▶ _Information supplied_:
-- ==== Sys2Proof/Machine/Counters.lean ====
section
/-! DEFINITION. Arrival counters (R191, R192, R385), barriers (R377 to R379), triggers and dependences (R47, R463, R495). -/

namespace Sys2Proof.Machine

/-! Counters. -/

/-- A counter of the thread whose turn it is: the slot's own on a slice agent, else the tile's (R192, R261). -/
def State.counter (s : State) (n : Nat) : Word :=
  if coreType s.cur = .agent then FMap.get s.th.ctr n 0 else FMap.get (s.core s.cur).cx.ctr n 0

/-- Set a counter of the thread whose turn it is. -/
def State.setCounter (s : State) (n : Nat) (v : Word) : State :=
  if coreType s.cur = .agent then s.modTh fun t => { t with ctr := FMap.set t.ctr n v 0 }
  else s.modCore s.cur fun k => { k with cx := { k.cx with ctr := FMap.set k.cx.ctr n v 0 } }

/-- P has passed a phase or threshold, in 32-bit serial order (R192, R378). -/
def reached (a b : Word) : Bool := !(a - b).msb

/-- A counter that the thread whose turn it is has: a slice agent's slot has 16 (R261). -/
def State.hasCounter (s : State) (n : Nat) : Bool := coreType s.cur != .agent || decide (n < 16)

/-- The operand of a counter instruction names a counter, with its reserved bits clear. -/
def State.counterOk (s : State) (v : Word) : Bool := bits v.toNat 6 26 == 0 && s.hasCounter (bits v.toNat 0 6)

/-- `cwait` (R385). -/
def execCwait (d : Reg) (a : Reg) (t : Reg) (s : State) : Out :=
  issue (.cwait d a t) (fun s =>
    let c := s.counter (bits (s.x a).toNat 0 6)
    if !s.counterOk (s.x a) then .trap causeMover 1 s
    else if reached c (s.x t) then s.retX d c
    else .wait .counter (s.waitsOn (bits (s.x a).toNat 0 6))) s

/-- The core whose counter a remote add names, or the cause and value of its trap (R192, R385). -/
def State.caddTarget (s : State) (w : Word) (v : Nat) : Nat ⊕ (Nat × Dword) :=
  let id := bits v 8 8
  if bit v 16 then
    match (if id < s.gangSize s.act.gang then s.memberTile s.act.gang id else none) with
    | some c => .inl c
    | none => .inr (causeMover, 7)
  else if !s.sup then .inr (causePriv, wordValue w)
  else if coreType s.cur = .reflex then (if id < 32 then .inl (256 + id) else .inr (causeMover, 7))
  else .inl id

/-- `cadd`, local or remote; it is a release (R132, R385). On a slice agent a number from 16 up traps in either form (R261). -/
def execCadd (a : Reg) (t : Reg) (s : State) : Out :=
  issue (.cadd a t) (fun s =>
    let v := (s.x a).toNat
    let n := bits v 0 6
    if bits v 6 2 ≠ 0 ∨ bits v 18 14 ≠ 0 ∨ !s.hasCounter n then .trap causeMover 1 s
    else if bit v 17 then
      match s.caddTarget (encode (.cadd a t)) v with
      | .inr e => .trap e.1 e.2 s
      | .inl c =>
        let s := s.drain
        .retire { s with flight := { s.flight with cadds := s.flight.cadds ++ [(c, n, s.x t)] } }
    else
      let s := s.drain
      .retire (s.setCounter n (s.counter n + s.x t))) s

/-- `cset` (R385). -/
def execCset (a : Reg) (t : Reg) (s : State) : Out :=
  issue (.cset a t) (fun s =>
    if !s.counterOk (s.x a) then .trap causeMover 1 s
    else .retire (s.setCounter (bits (s.x a).toNat 0 6) (s.x t))) s

/-- `crd` (R385). -/
def execCrd (d : Reg) (a : Reg) (s : State) : Out :=
  issue (.crd d a) (fun s =>
    if !s.counterOk (s.x a) then .trap causeMover 1 s
    else s.retX d (s.counter (bits (s.x a).toNat 0 6))) s

/-! Barriers (R377 to R379). -/

/-- An arrival at a tile barrier: the number of the open phase, and the barrier after it (R378). -/
def TileBar.arrive (b : TileBar) (count : Nat) : TileBar :=
  let need := if b.arrived = 0 then count else b.need
  if need ≤ b.arrived + 1 then { phase := b.phase + 1, arrived := 0, need := need }
  else { b with arrived := b.arrived + 1, need := need }

/-- The key of a gang's barrier for one member: 0 for `.die` and 1 for `.dom`, barrier and member; a member keeps its
arrivals when it moves to another domain (R219, R377). -/
def barKey (z b m : Nat) : Nat := 4096 * z + 256 * b + m

/-- The arrivals a member has made: those recorded and those on their way (R378). -/
def State.barArrivals (s : State) (g : Gang) (z b m : Nat) : Nat :=
  FMap.get g.bars (barKey z b m) 0 + (s.flight.arrivals.filter fun e => e == (g.no, z, b, m)).length

/-- The first part of a barrier's key for a scope. -/
def scopeKey (scope : Nat) : Nat := if scope = 2 then 0 else 1

/-- The domain whose members take part in a `.dom` barrier of a tile, none for a `.die` one (R377). -/
def barExtent (c scope : Nat) : Option Nat := if scope = 2 then none else some (domainOf c)

/-- The phases of a gang's barrier that have completed: every participant that still runs has arrived in them (R377). -/
def Gang.phase (g : Gang) (d : Option Nat) (b : Nat) : Nat :=
  let part := g.members.filter fun e => e.2.st == .running && (d.isNone || d == some (domainOf e.2.tile))
  match part.map fun e => FMap.get g.bars (barKey (if d.isNone then 0 else 1) b e.1) 0 with
  | [] => 0
  | p :: r => r.foldl min p

/-- The gang of the thread whose turn it is, with its logical id. -/
def State.myGang (s : State) : Option (Gang × Nat) := s.act.gang.bind fun p => (s.gang p.1).map fun g => (g, p.2)

/-- The key of a private barrier of a slot outside a gang (R377). -/
def privKey (scope b : Nat) : Nat := 16 * scope + b

/-- `barv`: an arrival, which is a release (R378, R379). -/
def execBarv (d : Reg) (a : Reg) (c : BitVec 2) (s : State) : Out :=
  issue (.barv d a c) (fun s =>
    let v := (s.x a).toNat
    let s := s.drain
    if c = 0 then
      let b := FMap.get (s.core s.cur).cx.bars (bits v 0 2) {}
      let s := s.modCore s.cur fun k => { k with cx := { k.cx with
        bars := FMap.put k.cx.bars (bits v 0 2) (b.arrive (bits v 8 2 + 1)) } }
      s.retX d (BitVec.ofNat 32 b.phase)
    else
      let b := bits v 0 4
      match s.myGang with
      | some (g, m) =>
        let z := scopeKey c.toNat
        let s1 := { s with flight := { s.flight with arrivals := s.flight.arrivals ++ [(g.no, z, b, m)] } }
        s1.retX d (BitVec.ofNat 32 (s.barArrivals g z b m))
      | none =>
        let n := FMap.get s.th.privBar (privKey c.toNat b) 0
        (s.modTh fun t => { t with privBar := FMap.put t.privBar (privKey c.toNat b) (n + 1) }).retX d (BitVec.ofNat 32 n)) s

/-- The phases that a barrier of the thread whose turn it is has completed (R377). -/
def State.barPhase (s : State) (scope v : Nat) : Nat :=
  if scope = 0 then (FMap.get (s.core s.cur).cx.bars (bits v 0 2) {}).phase
  else
    match s.myGang with
    | some (g, _) => g.phase (barExtent s.cur scope) (bits v 0 4)
    | none => FMap.get s.th.privBar (privKey scope (bits v 0 4)) 0

/-- The wait record of `barw`: scope, barrier and phase (R195). -/
def barWait (scope v phase : Nat) : Nat := scope + 4 * (if scope = 0 then bits v 0 2 else bits v 0 4) + 64 * phase

/-- `barw` (R378). -/
def execBarw (a : Reg) (t : Reg) (c : BitVec 2) (s : State) : Out :=
  issue (.barw a t c) (fun s =>
    if reached (BitVec.ofNat 32 (s.barPhase c.toNat (s.x a).toNat)) (s.x t + 1) then .retire s
    else .wait .barrier (s.waitsOn (barWait c.toNat (s.x a).toNat (s.x t).toNat))) s

/-! Triggers and dependences (R47, R463, R495). -/

/-- `trig`: a member's notice leaves once its stores have performed (R463). -/
def execTrig (s : State) : Out :=
  issue .trig (fun s =>
    match s.act.gang with
    | none => .retire s
    | some p =>
      let s := s.drain
      .retire { s with flight := { s.flight with notices := s.flight.notices ++ [p] } }) s

/-- `waitdep` (R495). -/
def execWaitdep (d : Reg) (s : State) : Out :=
  issue (.waitdep d) (fun s =>
    match s.myGang with
    | none => s.retX d 1
    | some (g, _) =>
      if !s.allTriggered g then .wait .dependence s
      else s.retX d (if s.prodAborted g then 0 else 1)) s

end Sys2Proof.Machine
end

▶ _What you need to do_: In the entries above, copy each line that contains the string "members".

▶ _Output below_:
/-- The domain whose members take part in a `.dom` barrier of a tile, none for a `.die` one (R377). -/
  let part := g.members.filter fun e => e.2.st == .running && (d.isNone || d == some (domainOf e.2.tile))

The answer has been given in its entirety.